Each capability of the analytics hub ( such as different data sources, different methods of analysing) can be developed in a modular fashion.

This enabled us to focus on one aspect and by the end of the 8 weeks hand over a module that was ready to reduce the workload of the cyber crime unit.

The focus chosen was identifying if a suspect operates one or more ’target’ email accounts by comparing the writing style of the target accounts with the writing style of an account already known to be owned by the suspect.

Our approach to writing prints is based on previous work (Iqbal et al., 2010) which outlined a set of features the researchers believed could characterise people's writing styles. We also added to the list, bringing the total to over 400 total features.

Examples of the features analysed:

  • How many times each character is used.
  • Vocabulary Richness (Yule's K method)
  • Ratio of short words to total words used
  • Do they use an email signature

We looked at these features across a group of emails known to be sent by the same account (a cluster) and produced a "feature print" that consisted of only features that showed statistical significance across the entire cluster.

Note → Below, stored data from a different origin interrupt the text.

-- ==== Sys2Proof/Laws/Decode.lean ====
section
/-! SUPPORT. The fields of a packed word, and words as two bytes. -/

namespace Sys2Proof

theorem Fields.ofWord_op (w : Word) : (Fields.ofWord w).op.val = w.toNat / 4096 := by
  have := w.isLt
  simp only [Fields.ofWord, BitVec.val_toFin, BitVec.extractLsb'_toNat, Nat.shiftRight_eq_div_pow]
  omega

theorem Fields.ofWord_x (w : Word) : (Fields.ofWord w).x.val = w.toNat / 256 % 16 := by
  simp only [Fields.ofWord, BitVec.val_toFin, BitVec.extractLsb'_toNat, Nat.shiftRight_eq_div_pow]

theorem Fields.ofWord_y (w : Word) : (Fields.ofWord w).y.val = w.toNat / 16 % 16 := by
  simp only [Fields.ofWord, BitVec.val_toFin, BitVec.extractLsb'_toNat, Nat.shiftRight_eq_div_pow]

theorem Fields.ofWord_n (w : Word) : (Fields.ofWord w).n.val = w.toNat % 16 := by
  simp only [Fields.ofWord, BitVec.val_toFin, BitVec.extractLsb'_toNat, Nat.shiftRight_eq_div_pow]
  norm_num

theorem Fields.ofWord_kk (w : Word) : (Fields.ofWord w).kk.toNat = w.toNat % 256 := by
  simp only [Fields.ofWord, BitVec.extractLsb'_toNat, Nat.shiftRight_eq_div_pow]
  norm_num

theorem Fields.ofWord_nnn (w : Word) : (Fields.ofWord w).nnn.toNat = w.toNat % 4096 := by
  simp only [Fields.ofWord, BitVec.extractLsb'_toNat, Nat.shiftRight_eq_div_pow]
  norm_num

theorem packNNN_toNat (op : Fin 16) (nnn : Addr) :
    (packNNN op nnn).toNat = op.val * 4096 + nnn.toNat := by
  have := nnn.isLt
  have := op.isLt
  simp only [packNNN, BitVec.toNat_ofNat]
  omega

theorem packXKK_toNat (op : Fin 16) (x : Reg) (kk : Byte) :
    (packXKK op x kk).toNat = op.val * 4096 + x.val * 256 + kk.toNat := by
  have := kk.isLt
  simp only [packXKK, BitVec.toNat_ofNat]
  omega

theorem packXYN_toNat (op : Fin 16) (x y : Reg) (n : Count) :
    (packXYN op x y n).toNat = op.val * 4096 + x.val * 256 + y.val * 16 + n.val := by
  simp only [packXYN, BitVec.toNat_ofNat]
  omega

/-- The fields a NNN word yields (R92). -/
theorem Fields.ofWord_packNNN (op : Fin 16) (nnn : Addr) :
    (Fields.ofWord (packNNN op nnn)).op = op ∧ (Fields.ofWord (packNNN op nnn)).nnn = nnn := by
  have := nnn.isLt
  refine ⟨Fin.ext ?_, BitVec.eq_of_toNat_eq ?_⟩
  · rw [Fields.ofWord_op, packNNN_toNat]; omega
  · rw [Fields.ofWord_nnn, packNNN_toNat]; omega

/-- The fields a XKK word yields (R92). -/
theorem Fields.ofWord_packXKK (op : Fin 16) (x : Reg) (kk : Byte) :
    (Fields.ofWord (packXKK op x kk)).op = op ∧ (Fields.ofWord (packXKK op x kk)).x = x ∧
    (Fields.ofWord (packXKK op x kk)).kk = kk := by
  have := kk.isLt
  refine ⟨Fin.ext ?_, Fin.ext ?_, BitVec.eq_of_toNat_eq ?_⟩
  · rw [Fields.ofWord_op, packXKK_toNat]; omega
  · rw [Fields.ofWord_x, packXKK_toNat]; omega
  · rw [Fields.ofWord_kk, packXKK_toNat]; omega

/-- The fields a XYN word yields (R92). -/
theorem Fields.ofWord_packXYN (op : Fin 16) (x y : Reg) (n : Count) :
    (Fields.ofWord (packXYN op x y n)).op = op ∧ (Fields.ofWord (packXYN op x y n)).x = x ∧
    (Fields.ofWord (packXYN op x y n)).y = y ∧ (Fields.ofWord (packXYN op x y n)).n = n := by
  refine ⟨Fin.ext ?_, Fin.ext ?_, Fin.ext ?_, Fin.ext ?_⟩
  · rw [Fields.ofWord_op, packXYN_toNat]; omega
  · rw [Fields.ofWord_x, packXYN_toNat]; omega
  · rw [Fields.ofWord_y, packXYN_toNat]; omega
  · rw [Fields.ofWord_n, packXYN_toNat]; omega

/-- The mask 0xF000 keeps the family digit. -/
theorem toNat_and_F000 (w : Word) : (w &&& 0xF000).toNat = 4096 * (w.toNat / 4096) := by
  have hw := w.isLt
  have h : w &&& (0xF000 : Word) = (w >>> 12) <<< 12 := by
    apply BitVec.eq_of_getLsbD_eq
    intro k hk
    simp only [BitVec.getLsbD_and, BitVec.getLsbD_shiftLeft, BitVec.getLsbD_ushiftRight, hk,
      decide_true, Bool.true_and]
    interval_cases k <;> simp [BitVec.getLsbD, Nat.testBit]
  rw [h]
  simp only [BitVec.toNat_shiftLeft, BitVec.toNat_ushiftRight, Nat.shiftRight_eq_div_pow,
    Nat.shiftLeft_eq]
  omega

/-- A mask that keeps the family digit and the low `k` bits. -/
theorem toNat_and_family_low (w low : Word) (k : Nat) (hk : k ≤ 12) (hl : low.toNat = 2 ^ k - 1) :
    (w &&& (0xF000 ||| low)).toNat = 4096 * (w.toNat / 4096) + w.toNat % 2 ^ k := by
  have hp : 2 ^ k ≤ 2 ^ 12 := Nat.pow_le_pow_right (by omega) hk
  have hm : w.toNat % 2 ^ k < 2 ^ 12 := lt_of_lt_of_le (Nat.mod_lt _ (by positivity)) hp
  rw [BitVec.and_or_distrib_left, BitVec.toNat_or, toNat_and_F000, BitVec.toNat_and, hl,
    Nat.and_two_pow_sub_one_eq_mod]
  exact (Nat.two_pow_add_eq_or_of_lt hm _).symm

/-- A row with mask 0xF000 is selected by the family digit (R104). -/
theorem OpcodeRow.selects_F000 (w v : Word) :
    (OpcodeRow.mk v 0xF000).selects w = true ↔ 4096 * (w.toNat / 4096) = v.toNat := by
  simp only [OpcodeRow.selects, beq_iff_eq, ← BitVec.toNat_inj, toNat_and_F000]

/-- A row with mask 0xF00F is selected by the family digit and `n` (R104). -/
theorem OpcodeRow.selects_F00F (w v : Word) :
    (OpcodeRow.mk v 0xF00F).selects w = true ↔
      4096 * (w.toNat / 4096) + w.toNat % 16 = v.toNat := by
  have h := toNat_and_family_low w 0x000F 4 (by omega) (by decide)
  have e : (0xF000 ||| 0x000F : Word) = 0xF00F := by decide
  rw [e] at h
  simp only [OpcodeRow.selects, beq_iff_eq, ← BitVec.toNat_inj, h, Nat.reducePow]

/-- A row with mask 0xF0FF is selected by the family digit and `kk` (R104). -/
theorem OpcodeRow.selects_F0FF (w v : Word) :
    (OpcodeRow.mk v 0xF0FF).selects w = true ↔
      4096 * (w.toNat / 4096) + w.toNat % 256 = v.toNat := by
  have h := toNat_and_family_low w 0x00FF 8 (by omega) (by decide)
  have e : (0xF000 ||| 0x00FF : Word) = 0xF0FF := by decide
  rw [e] at h
  simp only [OpcodeRow.selects, beq_iff_eq, ← BitVec.toNat_inj, h, Nat.reducePow]

/-- A row with mask 0xFFFF is selected by its own word (R104). -/
theorem OpcodeRow.selects_FFFF (w v : Word) :
    (OpcodeRow.mk v 0xFFFF).selects w = true ↔ w = v := by
  have : w &&& 0xFFFF = w := BitVec.and_allOnes (x := w)
  simp only [OpcodeRow.selects, beq_iff_eq, this]

/-- The decoder's fields overlap as rule R91 says. -/
theorem Fields.ofWord_wf (w : Word) : (Fields.ofWord w).wf := by
  constructor
  · rw [Fields.ofWord_kk, Fields.ofWord_y, Fields.ofWord_n]; omega
  · rw [Fields.ofWord_nnn, Fields.ofWord_x, Fields.ofWord_kk]; omega

theorem wordOfBytes_toNat (hi lo : Byte) :
    (wordOfBytes hi lo).toNat = hi.toNat * 256 + lo.toNat := by
  have := hi.isLt
  have := lo.isLt
  simp only [wordOfBytes, BitVec.toNat_ofNat]
  omega

/-- A word laid out as its two bytes and read back is that word (R63, R90). -/
theorem wordOfBytes_bytesOfWord (w : Word) :
    wordOfBytes (w.extractLsb' 8 8) (w.extractLsb' 0 8) = w := by
  have := w.isLt
  apply BitVec.eq_of_toNat_eq
  rw [wordOfBytes_toNat]
  simp only [BitVec.extractLsb'_toNat, Nat.shiftRight_eq_div_pow]
  omega

end Sys2Proof
end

For example if the majority of emails within a cluster showered a low language complexity we would include "low complexity" within the writing print.

We then compare these writing prints and those that show similar significant features are rated as more likely to be the same person.

For now, the module simply presents the cyber crime team with an ordered list to work through, checking the most likely candidate first. As part of the larger hub. this will form part of a bigger picture given more robust results.

Whilst we took the concept of the writing print from previous work and added a few features to it. We also overhauled the way the writing prints could be analysed and compared which allowed for more consistent results across larger groups of emails clusters.

During our research we developed techniques to analyse and refine the importance of certain features. We looked at which features were producing false positives and which were key indicators of authorship match.

Obviously there are plenty more modules to built as part of the larger analytics hub however there are also expansions on this specific work to explore:

  • Explore alternative methods for defining "significance" in a specific feature
  • Trial across more varied data sets